I have known a few engineers who got online MBAs and transitioned into Project Management or "people" management. 10-years ago online programs and "executive MBA" programs were definitely looked down upon, but that's not really true anymore. It just depends on what you want to do. Sounds like you want to lead a medium to large organization so an MBA would definitely be looked upon highly... at least that's true at large corporations (which is where most of my experience comes from). I don't have any experience with small firms, but there are lots of MBAs in leadership at large corporations.

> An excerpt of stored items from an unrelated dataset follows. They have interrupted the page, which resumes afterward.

-- ==== Sys2Proof/Tests/Slice0.lean ====
section
/-! SUPPORT. Tests of base64_codec. Expected values come from the spec: the words from spec/30_encoding.md R81 to R87,
the steps from the vectors of spec/95_test_vectors.md (E, T, S, D, Z and X rows). After them one witness, or more, for
the hypotheses of every statement that has any. -/

namespace Sys2Proof.Tests

open Sys2Proof Sys2Proof.Machine

/-! ### Well-formedness -/

/-- No encoder operation can emit the code 0x00 (R86, V4). -/
theorem test_wf_refuses_foreign_encoder_output : (Instr.encOutChar 0x00#8).wellFormed = false := by decide
/-- A code just past `Z` is in neither alphabet. -/
theorem test_wf_refuses_bracket : (Instr.encOutChar 0x5B#8).wellFormed = false := by decide
/-- `=` and the variant characters can be emitted. -/
theorem test_wf_accepts_encoder_outputs :
    [Instr.encOutChar 0x3D#8, .encOutChar 0x2B#8, .encOutChar 0x5F#8, .encInData 0x00#8, .decInChar 0xFF#8].all
      Instr.wellFormed = true := by decide

/-! ### Decoding: one word per row, written out from the spec -/

theorem test_decode_op : [0b000, 0b001, 0b010, 0b011, 0b100, 0b101].map (decode .op) =
    [.ok .encStdNopad, .ok .encUrlNopad, .ok .encStdPad, .ok .encUrlPad, .ok .decStd, .ok .decUrl] := by decide
theorem test_decode_op_rejects : [6, 7, 8].map (decode .op) =
    [.rejected .opUnformable, .rejected .opUnformable, .rejected .wordTooWide] := by decide
theorem test_decode_enc_in_data : decode .encIn 0b001001101 = .ok (.encInData 0x4D#8) := by decide
theorem test_decode_enc_in_end : decode .encIn 0b100000000 = .ok (.encInEnd 0x00#8) := by decide
theorem test_decode_enc_in_end_data : decode .encIn 0x1A5 = .ok (.encInEnd 0xA5#8) := by decide
theorem test_decode_dec_in_char : decode .decIn 0b000111101 = .ok (.decInChar 0x3D#8) := by decide
theorem test_decode_dec_in_end : decode .decIn 0b100000000 = .ok (.decInEnd 0x00#8) := by decide
theorem test_decode_enc_out_char : decode .encOut 0b0001010100 = .ok (.encOutChar 0x54#8) := by decide
theorem test_decode_enc_out_end0 : decode .encOut 0b1000000000 = .ok .encOutEnd0 := by decide
theorem test_decode_enc_out_rejects : [0x300, 0x100, 0x201, 0x400].map (decode .encOut) =
    [.rejected .reservedOutput, .rejected .reservedOutput, .rejected .reservedOutput, .rejected .wordTooWide] := by
  decide
theorem test_decode_dec_out_byte : decode .decOut 0b0011111111 = .ok (.decOutByte 0xFF#8) := by decide
theorem test_decode_dec_out_end0 : decode .decOut 0b1000000000 = .ok .decOutEnd0 := by decide
theorem test_decode_dec_out_end1 : decode .decOut 0b1100000000 = .ok .decOutEnd1 := by decide
/-- Z5: bits above the defined ones are ignored. -/
theorem test_decode_enc_ctrl : [0b10, 7].map (decode .cr0) = [.ok (.encCtrl 0b10#2), .ok (.encCtrl 0b11#2)] := by decide
/-- Z6. -/
theorem test_decode_dec_ctrl : [0b1, 3, 2].map (decode .cr1) =
    [.ok (.decCtrl 1#1), .ok (.decCtrl 1#1), .ok (.decCtrl 0#1)] := by decide
theorem test_table_words : [(8, 2), (8, 5), (16, 0x04D), (16, 0x1FF), (16, 0x200), (16, 0x300)].map
    (fun p => decodeTableWord p.1 p.2) =
    [some .encStdPad, some .decUrl, some (.encInData 0x4D#8), some (.encInEnd 0xFF#8), some .encOutEnd0,
      some .decOutEnd1] := by decide

/-! ### Steps -/

/-- The state of a successful outcome. -/
def nextOf (o : Host.Outcome State Fault Refusal) : Option State :=
  match o with
  | .next t => some t
  | .fault _ => none
  | .refused _ => none

/-- An encoder in the given state, in the column order of the E rows, with empty streams. -/
def encSt (ctrl : BitVec 2) (busy : Bool) (cnt : BitVec 2) (v : Variant) (p : Bool) (b1 b2 : Byte) : State :=
  { State.reset with
    encCtrl := ctrl, enc := { EncUnit.reset with cfgV := v, cfgP := p, b1 := b1, b2 := b2, cnt := cnt, busy := busy } }

/-- A decoder in the given state, in the column order of the T rows, with empty streams. -/
def decSt (ctrl : BitVec 1) (busy : Bool) (cnt : BitVec 2) (v : Variant) (s1 s2 s3 : Sym) : State :=
  { State.reset with
    decCtrl := ctrl, dec := { DecUnit.reset with cfgV := v, s1 := s1, s2 := s2, s3 := s3, cnt := cnt, busy := busy } }

/-- The encoder after a step, in the column order of the E rows, with what it emitted. -/
def encAfter (busy : Bool) (cnt : BitVec 2) (v : Variant) (p : Bool) (b1 b2 : Byte) (out : List OutItem) :
    Option EncUnit :=
  some { EncUnit.reset with cfgV := v, cfgP := p, b1 := b1, b2 := b2, cnt := cnt, busy := busy, outWait := out }

/-- The decoder after a step, in the column order of the T rows, with what it emitted. -/
def decAfter (busy : Bool) (cnt : BitVec 2) (v : Variant) (s1 s2 s3 : Sym) (out : List OutItem) : Option DecUnit :=
  some { DecUnit.reset with cfgV := v, s1 := s1, s2 := s2, s3 := s3, cnt := cnt, busy := busy, outWait := out }

/-- E4: the latched variant is used, not ENC_CTRL. -/
theorem test_E4 : (nextOf (exec (.encInData 0xBF#8) (encSt 0b00#2 true 2#2 .url false 0xFB#8 0xFF#8))).map (·.enc) =
    encAfter true 0#2 .url false 0xFB#8 0xFF#8 [0x02D#10, 0x05F#10, 0x02D#10, 0x05F#10] := by decide
/-- E13: a new message latches anew. -/
theorem test_E13 : (nextOf (exec (.encInData 0x00#8) (encSt 0b01#2 false 0#2 .std true 0x4D#8 0x61#8))).map (·.enc) =
    encAfter true 1#2 .url false 0x00#8 0x61#8 [] := by decide
/-- E9: `b2` is dead at `cnt = 1`. -/
theorem test_E9 : (nextOf (exec (.encInEnd 0x00#8) (encSt 0b00#2 true 1#2 .url true 0xFF#8 0x12#8))).map (·.enc) =
    encAfter false 0#2 .url true 0xFF#8 0x12#8 [0x05F#10, 0x077#10, 0x03D#10, 0x03D#10, 0x200#10] := by decide
/-- E12. -/
theorem test_E12 : (nextOf (exec (.encInEnd 0xA5#8) (encSt 0b10#2 true 2#2 .url false 0xFB#8 0xFF#8))).map (·.enc) =
    encAfter false 0#2 .url false 0xFB#8 0xFF#8 [0x02D#10, 0x05F#10, 0x038#10, 0x200#10] := by decide
/-- T12: truncation to 8 bits. -/
theorem test_T12 : (nextOf (exec (.decInChar 0x44#8) (decSt 1#1 true 3#2 .std 0#6 16#6 8#6))).map (·.dec) =
    decAfter true 0#2 .std 0#6 16#6 8#6 [0x001#10, 0x002#10, 0x003#10] := by decide
/-- T22: latch first, then classify. -/
theorem test_T22 : (nextOf (exec (.decInChar 0x5F#8) (decSt 1#1 false 0#2 .std 19#6 22#6 5#6))).map (·.dec) =
    decAfter true 1#2 .url 63#6 22#6 5#6 [] := by decide
/-- T16: no byte beside the error. -/
theorem test_T16 : (nextOf (exec (.decInEnd 0x00#8) (decSt 0#1 true 1#2 .std 19#6 22#6 5#6))).map (·.dec) =
    decAfter false 0#2 .std 19#6 22#6 5#6 [0x300#10] := by decide
/-- T19. -/
theorem test_T19 : (nextOf (exec (.decInEnd 0x00#8) (decSt 0#1 true 3#2 .std 19#6 22#6 4#6))).map (·.dec) =
    decAfter false 0#2 .std 19#6 22#6 4#6 [0x04D#10, 0x061#10, 0x200#10] := by decide

/-- A reset machine with items waiting in both units' input streams. -/
def inputs (e d : List InItem) : State :=
  { State.reset with enc := { EncUnit.reset with inp := e }, dec := { DecUnit.reset with inp := d } }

For whatever it's worth. I've heard lots of engineers say that MBA school was significantly easier than engineering school. Just gotta make time to do the work.


----------



## [email protected] (Dec 8, 2019)

@jean15paul_PE thanks for the advice. That was helpful. Yes, my intention is to lead medium to large firms. Probably still about 5 years out for me but want to be in a position where I have the skills and tools to make the transition. Good to know that MBA program is relatively easier to a engineering masters. Do you know of any good online programs that you or someone you know completed and found it engaging? Thanks.


----------



## ryan.castelli (Dec 19, 2019)

I recently completed an MBA program that was "hybrid." Some classes were online and some were traditional face-to-face. There is a small university where I work/live so I could manage the face-to-face night classes during the week. The program and material was very easy. It felt like a cake-walk compared to my engineering undergrad. But I would say, a lot of big name universities offer online MBAs now (think OU, University of Iowa, etc.). As long as you don't get your MBA from a University of Phoenix type of school, most people will never know or will never ask if you got your MBA online or traditionally. 

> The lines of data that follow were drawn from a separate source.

/-- Some byte that a read of a range needs holds an uncorrectable error (R277). -/
def State.farBad (s : State) (a n : Nat) : Bool := (chunks 4096 a n).any fun p => (s.blockErr p.1 p.2).isSome

/-- A write to a block where compression is enabled, which expands the old block first, meets an uncorrectable error in what
is stored of it (R275). -/
def State.oldBad (s : State) (a : Nat) : Bool :=
  let c := s.blockCode (a / 4096)
  (s.metaOf a).ce && errIn s.farErr (s.fabAddr (a / 4096 * 4096)) (if c = 0 then 4096 else 128 * c)

/-- What stands against an access to a range of a module: METADATA or DATA_ERROR (R277), in the first of its blocks that has
one, and at which byte of the range; of the reads, and of the writes, that it makes. -/
def State.farFault (s : State) (k : BitVec 13) (rd wr : Bool) (a n : Nat) : Option (BitVec 8 × Nat) :=
  (chunks 4096 a n).findSome? fun p =>
    if s.blockBad k p.1 then some (0x03#8, p.1 - a)
    else ((if rd then s.blockErr p.1 p.2 else none).or (if wr && s.oldBad p.1 then some 0 else none)).map fun d =>
      (0x04#8, p.1 - a + d)

/-! ### Interrupts and the fault queue (R351, R368) -/

/-- Entry `v` of the MSI-X table: address, data and vector control, of which bit 0 masks it, as it does at reset (assumption
56). -/
def State.msixEntry (s : State) (v : Nat) : BitVec 128 := Tab.get (1#128 <<< 96) s.msix v
def State.masked (s : State) (v : Nat) : Bool := (s.msixEntry v).getLsbD 96

/-- Raise an MSI-X vector; one that is masked is pending, and 2,048 and above raise none. -/
def State.raise (s : State) (v : Nat) : State :=
  if v ≥ 2048 then s
  else if s.masked v then { s with pba := Tab.set false v true s.pba }
  else { s with irqs := v :: s.irqs }

/-- Write an entry of the MSI-X table; a vector that is pending is raised once it is masked no more. -/
def State.setMsix (s : State) (v : Nat) (e : BitVec 128) : State :=
  let t := { s with msix := Tab.set (1#128 <<< 96) v e s.msix }
  if Tab.get false t.pba v && !t.masked v then { t with pba := Tab.set false v false t.pba }.raise v else t

/-- Post a record to a context's fault queue: written before TAIL advances; a full ring counts it as LOST. A header or
record page that is not mapped NEAR receives nothing (assumption 10). -/
def State.postFault (s : State) (c : Nat) (rec : List Dword) : State :=
  let x := s.ctx c
  match s.pageOf x.asid x.fqva with
  | none => s
  | some hp =>
    if hp.tier != .near || !s.ctxV c then s else
    let h := s.nearOff hp x.fqva
    let head := s.sramWord h 8
    let tail := s.sramWord (h + 8) 8
    if (tail + 2 ^ 64 - head) % 2 ^ 64 = 2 ^ x.fqlog then
      s.sramWrite (h + 16) (leBytes 8 (s.sramWord (h + 16) 8 + 1))
    else
      let va := x.fqva + dw (64 + 32 * (tail % 2 ^ x.fqlog))
      match s.pageOf x.asid va with
      | none => s
      | some rp =>
        if rp.tier != .near then s else
        let s1 := s.sramWrite (s.nearOff rp va) ((rec.map fun q => leBytes 8 q.toNat).flatten)
        let s2 := s1.sramWrite (h + 8) (leBytes 8 (tail + 1))
        if x.fqirq then s2.raise x.vec else s2

/-- The record of R278, used by the KINDs that are laid out as in it. -/
def faultRec (kind status : BitVec 8) (asid : BitVec 16) (gen : BitVec 8) (core fibre : Nat) (pc va group : Dword) :
    List Dword :=
  [(0#5 ++ BitVec.ofNat 10 fibre ++ 0#1 ++ BitVec.ofNat 8 core ++ gen ++ asid ++ status ++ kind : BitVec 64)
    ||| (if core ≥ 256 then 1#64 <<< 48 else 0#64), pc, va, group]

/-- sys.TADDR of a deferred DATA_ERROR for which the spec names no offset: a free value (assumption 37). -/
def State.freeAddr (s : State) : Dword := dw (Config.pick s.tick 9)

/-- DATA_ERROR is held for the next TFENCE of a fibre that wrote a line, while its group is resident (R243, R376). -/
def State.tellWriter (s : State) (r : FRef) (inc : Nat) : State :=
  match Tab.find s.groups r.g with
  | none => s
  | some x =>
    match x.loc, Tab.find x.fibres r.f with
    | .resident core, some f =>
      let a := (s.ctx x.ctx).asid
      let rec_ := faultRec 0x52#8 0x60#8 a (s.genOf a) core r.f f.pos.pc s.freeAddr (dw x.lin)
      if f.inc ≠ inc then s
      else if f.slot.isSome then s.postFault x.ctx rec_
      else
        let told : Fibre := { f with slot := some { cause := .dataError, addr := s.freeAddr, body := rec_ } }
        { s with groups := Tab.put r.g { x with fibres := Tab.put r.f told x.fibres } s.groups }
    | _, _ => s

/-! ### Cores and near data caches (R243) -/

def State.core (s : State) (c : Nat) : Core := Tab.get {} s.cores c
def State.setCore (s : State) (c : Nat) (x : Core) : State := { s with cores := Tab.set {} c x s.cores }

/-- Write the dirty bytes of a line back to the shared SRAM. -/
def State.writeBytes (s : State) (l : Line) : State :=
  (List.range 128).foldl (fun t i =>
    if (l.dirty[i]?).getD false then t.sramWrite (128 * l.line + i) [(l.bytes[i]?).getD 0#8] else t) s

/-- The dirty bytes of a line that hold an uncorrectable error. -/
def Line.badDirty (l : Line) : List Nat := l.err.filter fun i => (l.dirty[i]?).getD false

/-- Write a line back. Where a dirty line holds an uncorrectable error, the fibres that wrote it are told (R243), and the bytes
of it that are written keep it in the shared SRAM. -/
def State.writeLine (s : State) (l : Line) : State :=
  if l.err = [] ∨ !l.dirty.any id then s.writeBytes l else
  let s1 := s.writeBytes l
  l.writers.foldl (fun t w => t.tellWriter w.1 w.2)
    { s1 with sramErr := l.badDirty.map (fun i => 128 * l.line + i) ++ s1.sramErr }

def Line.clean (l : Line) : Line := { l with dirty := [], writers := [] }

/-- Write back the dirty lines that `p` selects, and drop them or keep them clean. -/
def State.flushLines (s : State) (c : Nat) (drop : Bool) (p : Line → Bool) : State :=
  let co := s.core c
  let s1 := (co.lines.filter p).foldl State.writeLine s
  s1.setCore c { co with lines :=
    if drop then co.lines.filter fun l => !p l else co.lines.map fun l => if p l then l.clean else l }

With that said, you get out what you put in with the online classes. You can easily skate through an MBA program, get your degree but not really gain any valuable skills. If you actually want to network and develop relationships in addition to learning new material, I'd recommend face-to-face classes.


----------



## Edgy Cheesy Graphite PE (Dec 19, 2019)

ryan.castelli said:


> I recently completed an MBA program that was "hybrid." Some classes were online and some were traditional face-to-face. There is a small university where I work/live so I could manage the face-to-face night classes during the week. The program and material was very easy. It felt like a cake-walk compared to my engineering undergrad. But I would say, a lot of big name universities offer online MBAs now (think OU, University of Iowa, etc.). *As long as you don't get your MBA from a University of Phoenix type of school, most people will never know or will never ask if you got your MBA online or traditionally. *
> 
> With that said, you get out what you put in with the online classes. You can easily skate through an MBA program, get your degree but not really gain any valuable skills. If you actually want to network and develop relationships in addition to learning new material, I'd recommend face-to-face classes.

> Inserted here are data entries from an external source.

/-- A trap of a fibre at its position: to the debugger (R390), unhandled (R375), or into the handler (R374). A record of it
names the core of issue, where that is given. -/
def State.takeTrap (s : State) (r : FRef) (c : Cause) (value : Dword) (core : Option Nat := none) : State :=
  match s.group? r.g with
  | none => s
  | some x =>
    match x.fibre? r.f with
    | none => s
    | some f =>
      if x.toDebugger c then s.debugStop x r f c value core
      else if f.tm || f.hbase == 0#48 then s.unhandled x r f c value core
      else s.setGroup r.g (x.setFibre r.f (f.enter c value s.cycle))

/-- The return from a trap: TM is cleared and the fibre resumes at sys.TPC by the cases of R377. -/
def Fibre.trapReturn (f : Fibre) (cycle : Nat) : Fibre :=
  { f.goTo (f.tq.resume f.tpc) cycle with tmask := f.tmask &&& ~~~0x80#64 }

/-! ### Reports of failures (R376, R277) -/

/-- Hold a report in a group's slot, or post its record where the slot is full or the group has ended. -/
def State.reportGroup (s : State) (g ctx : Nat) (v : Report) : State :=
  match s.group? g with
  | none => s.postFault ctx v.body
  | some x =>
    if x.loc = .ended ∨ x.gslot.isSome then s.postFault ctx v.body
    else s.setGroup g { x with gslot := some v }

/-- Hold a report in the fibre's slot, or, where the fibre has ended, the report `w` in the group's; else post the record. -/
def State.reportTo (s : State) (o : Op) (v w : Report) : State :=
  match s.fibre? o.fib with
  | some f =>
    if f.inc = o.inc then
      if f.slot.isSome then s.postFault o.ctx v.body else s.updFibre o.fib fun y => { y with slot := some v }
    else s.reportGroup o.fib.g o.ctx w
  | none => s.reportGroup o.fib.g o.ctx w

/-- A report of one cause wherever it is held. -/
def State.report (s : State) (o : Op) (c : Cause) (value : Dword) (rec : List Dword) : State :=
  s.reportTo o { cause := c, addr := value, body := rec } { cause := c, addr := value, body := rec }

/-- The record of R278 about an operation. -/
def State.opRec (s : State) (o : Op) (kind status : BitVec 8) (va : Dword) : List Dword :=
  let a := (s.ctx o.ctx).asid
  faultRec kind status a (s.genOf a) o.core o.fib.f o.pc va (((s.group? o.fib.g).map fun x => dw x.lin).getD 0#64)

/-- DATA_ERROR at the issuing fibre's next TFENCE, with its sys.TADDR value (R161, R199, R211). -/
def State.dataError (s : State) (o : Op) (addr : Dword) : State := s.report o .dataError addr (s.opRec o 0x52#8 0x60#8 addr)

/-- ASYNC_FAIL with a status and the first failing address (R277). -/
def State.asyncFail (s : State) (o : Op) (status : BitVec 8) (va : Dword) : State :=
  s.report o .asyncFail (status ++ va.extractLsb' 0 56) (s.opRec o 0x20#8 status va)

/-! ### Outstanding operations (R43, R47) -/

/-- The fibre that issued an operation, while it lives. -/
def State.issuer? (s : State) (o : Op) : Option Fibre :=
  match s.fibre? o.fib with
  | some f => if f.inc = o.inc then some f else none
  | none => none

/-- Registers that outstanding operations of a fibre will write. -/
def State.busyRegs (s : State) (r : FRef) (inc : Nat) : List Nat :=
  (s.ops.filter fun o => o.fib == r && o.inc == inc).flatMap (·.dst)

/-- The counter that HINT.SEL selects (R43). -/
def Fibre.counter (f : Fibre) (h : Hdr) : Option (BitVec 4) :=
  let k := if h.sel then f.pos.setb else f.pos.seta
  if k = 15#4 then none else some k

/-- The counter is at 63 (R43). -/
def Fibre.full (f : Fibre) (k : Option (BitVec 4)) : Bool := (k.map fun n => f.ctr n == 63#6).getD false

/-- Issue an operation of the fibre that issues: it takes its counter, and its identity in issue order. -/
def State.addOp (s : State) (g : Group) (f : Fibre) (k : Option (BitVec 4)) (kind : OpKind) (dst : List Nat := [])
    (sg : Nat := 0) (rd : List (Nat × Nat) := []) (wr : List (Nat × Nat) := []) (nodrain : Bool := false)
    (used : List (Nat × Nat) := []) : State :=
  let o : Op := { id := s.nextId, fib := s.cur, inc := f.inc, ctr := k, pc := f.pos.pc, core := g.coreOr0, ctx := g.ctx
                  dst, sg, rd, wr, nodrain, used, kind }
  let s1 := { s with ops := s.ops ++ [o], nextId := s.nextId + 1 }
  match k with
  | none => s1
  | some c => s1.updFibre s.cur fun v => v.setCtr c (v.ctr c + 1#6)

def State.op? (s : State) (id : Nat) : Option Op := s.ops.find? fun o => o.id == id
def State.setOp (s : State) (o : Op) : State := { s with ops := s.ops.map fun x => if x.id == o.id then o else x }
def State.dropOp (s : State) (id : Nat) : State := { s with ops := s.ops.filter fun o => o.id != id }

/-- Act on the fibre that issued an operation, if it still lives. -/
def State.onIssuer (s : State) (o : Op) (u : Fibre → Fibre) : State :=
  s.updFibre o.fib fun f => if f.inc = o.inc then u f else f

/-- The counter's decrement (R43). -/
def Fibre.uncount (f : Fibre) (k : Option (BitVec 4)) : Fibre :=
  match k with
  | none => f
  | some c => f.setCtr c (f.ctr c - 1#6)

/-- DBG_STAT: BUSY, DEFERRED and the result (R391). -/
def dbgStatus (busy deferred : Bool) (r : Nat) : Dword :=
  dw ((if busy then 2 ^ 63 else 0) + (if deferred then 4 else 0) + r)

def regRange (d n : Nat) : List Nat := (List.range n).map fun i => d + i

I've personally seen opinions of University of Phoenix, specifically, and of for-profit online universities in general, change from VERY negative to positive over the years. Definitely do your research, you don't want to go to a school when you just pay a fee and get a degree. Make sure you choose somewhere with the proper accreditation. But don't be afraid of an online, for-profit, open-enrollment university like University of Phoenix.

For example, 15 years ago Lockheed Martin would not reimburse tuition for online for-profit university like University of Phoenix or for abbreviated "executive" MBA programs. Today they do. ¯\_(ツ)_/¯
This shift seems to be true of most large corporations.


----------